3. Predictive analysis provides information on what’s likely to happen, such as “Which customers are likely to leave?”
4. Prescriptive analysis provides information on how processes and systems can be optimized. It answers questions like “Which customer should we contact to increase the chance of retaining them?”
The most appropriate type of data analysis will be determined by the business problem the company is aiming to solve. Table 3 outlines the most common data analysis tasks and algorithms used to accomplish the data analysis task.
PHASE 5: EVALUATION
During the fifth phase, the data scientist and business analysts compare the results of the different models developed during phase 4. The typical tasks for phase 5 include evaluating model results, reviewing the process, and determining the next steps. When evaluating a model, the following questions need to be considered:
- How well does the model perform? Are the results better than random guessing?
- Do the results of the model make sense in the context of the business problem being analyzed?
- Is this the simplest model?
- Can the results be easily interpreted and explained?
- Is the model cost-effective?
- Do the results of the model make sense in the context of the problem domain?
PHASE 6: DEPLOYMENT
Once new information has been discovered, it must be organized and presented in a way that the audience can understand and use.
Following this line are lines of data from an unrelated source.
-- ==== Sys2Proof/Syntax.lean ====
section
/-! DEFINITION. The syntax: the six chunk kinds (30_encoding.md R80) and the pseudo-item END (R101), one constructor
per row of the opcode table. Operands are the logical values of 00_scope.md R14 (true deltas, true count), never the
biased wire fields. -/

namespace Sys2Proof

/-- A chunk, in the document's notation (30_encoding.md R100). -/
inductive Instr where
  /-- `RGB{r,g,b}` (R86). -/
  | rgb (r g b : Byte)
  /-- `RGBA{r,g,b,a}` (R87). -/
  | rgba (r g b a : Byte)
  /-- `INDEX{slot}` (R82). -/
  | index (slot : Fin 64)
  /-- `DIFF{dr,dg,db}` (R83). -/
  | diff (dr dg db : Int)
  /-- `LUMA{dg,dr_dg,db_dg}` (R84). -/
  | luma (dg drDg dbDg : Int)
  /-- `RUN{count}` (R85). -/
  | run (count : Nat)
  /-- `endMarker(8B)`, the row END (R93, R101). -/
  | endMarker
deriving DecidableEq, Repr

end Sys2Proof
end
Depending on the requirements, this step can be as simple as generating a report or as complex as deploying a new computer system. The typical tasks for phase 6 include plan deployment, plan monitoring and maintenance, producing a final report, and reviewing the project.
Plan deployment and plan monitoring should be in direct response to insights gained by the outputs of the model. The model should appropriately convey information about the data set, and the plan should be addressing the business problem.
Data visualizations can improve users’ ability to understanding complex data. According to the IMA® (Institute of Management Accountants) report Data Visualization,data visualization can be used to provide insights in a memorable fashion. It is effective when it can convey a story, and memorable stories will make it easier for the audience to connect and remember the information being conveyed. Relatable stories lead to emotional coupling. Both the storyteller and the audience can relate to the same experience. Research shows that storytelling can engage parts of the brain that lead to action. Good storytelling allows individuals to properly review the project and understand how the data analytics process has substantially addressed the business problem.
A SOLID FOUNDATION
Using data analytics effectively starts with knowing how to ask good questions and a strong understanding of the fundamentals of the data analytics process. CRISP-DM is the most-used framework and systematically addresses business problems in a step-by-step process that goes from business problem to business solution. This includes the business problem, the data, the preparation of the data, the modeling, the evaluation, and the deployment.
Accounting and finance professionals who are educated in the basics of data analytics are better equipped to approach complex data analytics implementations into their organizations, are better able to understand the latest developments in specific technologies, and can become leaders in the data analytics frontier of their organization. When they’re able to change the way they think about a problem, they can also change the way they approach the solution. Thus, it’s important that those given the responsibilities of these projects have a sound understanding of the phases in the information processing of data.
The more informed individuals are in data analytics, the more likely data analytics will be used effectively and efficiently. Individuals who have a data analytics mindset are informed and can lead their organization with data analytics projects, allowing the organization to implement effective change and foster growth in the organization and in the application of data analytics.